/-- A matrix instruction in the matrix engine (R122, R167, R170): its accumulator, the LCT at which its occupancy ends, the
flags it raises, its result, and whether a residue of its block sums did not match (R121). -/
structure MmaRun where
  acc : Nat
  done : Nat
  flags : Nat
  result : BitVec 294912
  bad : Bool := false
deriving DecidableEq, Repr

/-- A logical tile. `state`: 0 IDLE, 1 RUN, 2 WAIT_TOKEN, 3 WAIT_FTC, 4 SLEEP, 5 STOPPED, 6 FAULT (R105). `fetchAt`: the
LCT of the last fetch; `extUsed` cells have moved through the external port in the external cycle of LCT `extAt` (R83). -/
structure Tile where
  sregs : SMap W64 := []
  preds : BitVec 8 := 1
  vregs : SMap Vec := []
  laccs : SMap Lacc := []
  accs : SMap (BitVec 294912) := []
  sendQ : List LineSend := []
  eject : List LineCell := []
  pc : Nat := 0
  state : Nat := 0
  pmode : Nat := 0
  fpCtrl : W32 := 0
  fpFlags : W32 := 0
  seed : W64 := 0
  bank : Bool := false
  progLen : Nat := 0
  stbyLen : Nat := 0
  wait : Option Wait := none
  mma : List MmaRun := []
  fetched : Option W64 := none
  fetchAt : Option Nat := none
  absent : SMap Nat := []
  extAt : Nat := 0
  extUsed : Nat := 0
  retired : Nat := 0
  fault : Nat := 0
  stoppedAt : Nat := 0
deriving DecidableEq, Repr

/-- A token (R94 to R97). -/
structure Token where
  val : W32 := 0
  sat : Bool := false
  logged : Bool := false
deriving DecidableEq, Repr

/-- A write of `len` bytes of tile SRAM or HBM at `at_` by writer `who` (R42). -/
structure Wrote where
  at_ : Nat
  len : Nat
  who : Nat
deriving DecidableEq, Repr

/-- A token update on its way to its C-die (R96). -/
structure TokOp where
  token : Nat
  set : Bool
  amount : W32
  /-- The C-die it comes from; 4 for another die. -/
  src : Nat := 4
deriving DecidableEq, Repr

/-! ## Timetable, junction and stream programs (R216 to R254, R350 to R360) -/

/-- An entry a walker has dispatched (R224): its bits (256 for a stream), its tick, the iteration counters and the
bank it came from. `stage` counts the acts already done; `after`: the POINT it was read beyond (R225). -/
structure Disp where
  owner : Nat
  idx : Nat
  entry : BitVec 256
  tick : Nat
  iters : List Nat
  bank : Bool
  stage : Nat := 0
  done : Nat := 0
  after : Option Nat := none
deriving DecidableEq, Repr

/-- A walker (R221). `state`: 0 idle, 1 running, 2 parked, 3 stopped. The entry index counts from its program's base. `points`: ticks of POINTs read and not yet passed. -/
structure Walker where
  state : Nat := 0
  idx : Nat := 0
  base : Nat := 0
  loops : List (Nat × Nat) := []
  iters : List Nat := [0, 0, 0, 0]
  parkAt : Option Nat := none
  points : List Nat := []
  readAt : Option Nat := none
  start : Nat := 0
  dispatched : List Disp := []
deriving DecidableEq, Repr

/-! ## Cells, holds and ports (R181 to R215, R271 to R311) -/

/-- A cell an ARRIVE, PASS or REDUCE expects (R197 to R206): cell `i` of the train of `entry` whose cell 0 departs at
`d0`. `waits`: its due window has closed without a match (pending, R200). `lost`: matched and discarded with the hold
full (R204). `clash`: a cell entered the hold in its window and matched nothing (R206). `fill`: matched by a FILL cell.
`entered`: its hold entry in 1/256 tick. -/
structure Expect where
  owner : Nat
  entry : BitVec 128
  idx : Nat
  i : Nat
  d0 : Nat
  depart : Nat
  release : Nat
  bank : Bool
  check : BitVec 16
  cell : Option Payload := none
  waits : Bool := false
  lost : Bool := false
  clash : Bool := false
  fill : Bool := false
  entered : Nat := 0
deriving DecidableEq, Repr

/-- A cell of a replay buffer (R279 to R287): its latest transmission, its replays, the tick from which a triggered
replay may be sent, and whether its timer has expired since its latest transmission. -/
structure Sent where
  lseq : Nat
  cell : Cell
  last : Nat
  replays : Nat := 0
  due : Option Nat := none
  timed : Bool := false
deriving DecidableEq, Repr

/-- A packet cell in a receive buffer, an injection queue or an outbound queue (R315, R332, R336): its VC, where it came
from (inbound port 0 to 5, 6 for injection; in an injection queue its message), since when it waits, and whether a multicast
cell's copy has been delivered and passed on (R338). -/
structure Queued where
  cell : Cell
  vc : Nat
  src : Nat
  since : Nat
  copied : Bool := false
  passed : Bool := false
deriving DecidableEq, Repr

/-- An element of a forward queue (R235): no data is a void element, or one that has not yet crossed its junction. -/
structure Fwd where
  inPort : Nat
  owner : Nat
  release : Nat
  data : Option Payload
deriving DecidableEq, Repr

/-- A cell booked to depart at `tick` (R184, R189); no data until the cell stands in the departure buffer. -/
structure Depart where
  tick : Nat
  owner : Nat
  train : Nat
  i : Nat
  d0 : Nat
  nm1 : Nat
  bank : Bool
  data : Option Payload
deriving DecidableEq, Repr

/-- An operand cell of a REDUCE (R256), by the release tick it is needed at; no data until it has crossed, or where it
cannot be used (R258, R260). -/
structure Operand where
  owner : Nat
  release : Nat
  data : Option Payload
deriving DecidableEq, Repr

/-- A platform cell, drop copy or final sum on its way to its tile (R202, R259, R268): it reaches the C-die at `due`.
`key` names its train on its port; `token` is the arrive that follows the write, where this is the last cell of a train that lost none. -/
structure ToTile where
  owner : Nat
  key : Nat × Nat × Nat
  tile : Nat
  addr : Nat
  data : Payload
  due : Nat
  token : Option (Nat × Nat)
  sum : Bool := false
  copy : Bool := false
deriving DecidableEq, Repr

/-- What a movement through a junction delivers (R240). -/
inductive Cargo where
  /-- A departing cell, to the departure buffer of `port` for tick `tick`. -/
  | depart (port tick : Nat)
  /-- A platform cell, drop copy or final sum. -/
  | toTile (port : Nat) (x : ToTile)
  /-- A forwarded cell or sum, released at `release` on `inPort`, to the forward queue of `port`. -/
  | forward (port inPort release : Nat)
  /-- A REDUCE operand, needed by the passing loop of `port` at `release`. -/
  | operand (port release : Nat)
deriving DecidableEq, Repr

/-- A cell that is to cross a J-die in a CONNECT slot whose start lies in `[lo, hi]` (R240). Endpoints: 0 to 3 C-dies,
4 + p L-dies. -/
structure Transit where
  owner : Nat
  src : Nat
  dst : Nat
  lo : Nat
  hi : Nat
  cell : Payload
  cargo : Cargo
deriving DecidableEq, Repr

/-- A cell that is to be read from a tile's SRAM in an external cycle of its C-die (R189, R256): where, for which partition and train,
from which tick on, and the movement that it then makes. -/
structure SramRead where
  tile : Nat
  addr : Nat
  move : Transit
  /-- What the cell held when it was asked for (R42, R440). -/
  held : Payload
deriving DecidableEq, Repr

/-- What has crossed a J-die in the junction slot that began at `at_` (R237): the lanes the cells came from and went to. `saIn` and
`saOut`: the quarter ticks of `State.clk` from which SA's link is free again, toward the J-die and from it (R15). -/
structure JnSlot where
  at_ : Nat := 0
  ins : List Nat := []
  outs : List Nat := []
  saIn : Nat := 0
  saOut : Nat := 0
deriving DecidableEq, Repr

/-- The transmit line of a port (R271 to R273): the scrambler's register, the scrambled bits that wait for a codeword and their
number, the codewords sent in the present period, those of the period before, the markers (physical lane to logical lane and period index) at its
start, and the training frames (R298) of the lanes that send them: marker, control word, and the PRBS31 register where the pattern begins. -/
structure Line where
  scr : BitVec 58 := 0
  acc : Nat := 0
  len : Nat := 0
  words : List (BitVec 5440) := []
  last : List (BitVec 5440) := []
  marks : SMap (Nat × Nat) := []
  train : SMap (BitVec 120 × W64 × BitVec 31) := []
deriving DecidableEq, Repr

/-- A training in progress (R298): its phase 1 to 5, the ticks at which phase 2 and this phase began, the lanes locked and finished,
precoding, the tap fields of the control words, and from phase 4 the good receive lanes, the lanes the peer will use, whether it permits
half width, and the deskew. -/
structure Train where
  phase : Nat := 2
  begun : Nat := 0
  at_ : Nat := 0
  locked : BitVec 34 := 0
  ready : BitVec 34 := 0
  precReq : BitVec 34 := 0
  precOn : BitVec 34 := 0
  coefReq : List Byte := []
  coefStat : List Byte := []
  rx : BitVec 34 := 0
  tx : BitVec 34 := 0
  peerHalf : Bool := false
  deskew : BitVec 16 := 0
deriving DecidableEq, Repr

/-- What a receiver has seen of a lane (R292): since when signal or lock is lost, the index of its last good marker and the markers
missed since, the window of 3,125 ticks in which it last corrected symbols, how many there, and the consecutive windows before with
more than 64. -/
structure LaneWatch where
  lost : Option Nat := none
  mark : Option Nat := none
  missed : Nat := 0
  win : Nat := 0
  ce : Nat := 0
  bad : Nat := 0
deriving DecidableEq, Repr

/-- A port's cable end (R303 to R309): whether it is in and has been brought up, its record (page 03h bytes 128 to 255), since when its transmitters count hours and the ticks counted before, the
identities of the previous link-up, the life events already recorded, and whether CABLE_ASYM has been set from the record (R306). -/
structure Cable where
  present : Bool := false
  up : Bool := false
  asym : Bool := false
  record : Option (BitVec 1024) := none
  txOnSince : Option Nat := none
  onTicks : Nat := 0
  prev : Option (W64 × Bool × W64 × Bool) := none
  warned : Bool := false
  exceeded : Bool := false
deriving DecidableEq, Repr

EXERCISE INSTRUCTIONS =
Every line holding the word "locked" should be copied out of the material.

RESPONSE =
/-- A training in progress (R298): its phase 1 to 5, the ticks at which phase 2 and this phase began, the lanes locked and finished,
  locked : BitVec 34 := 0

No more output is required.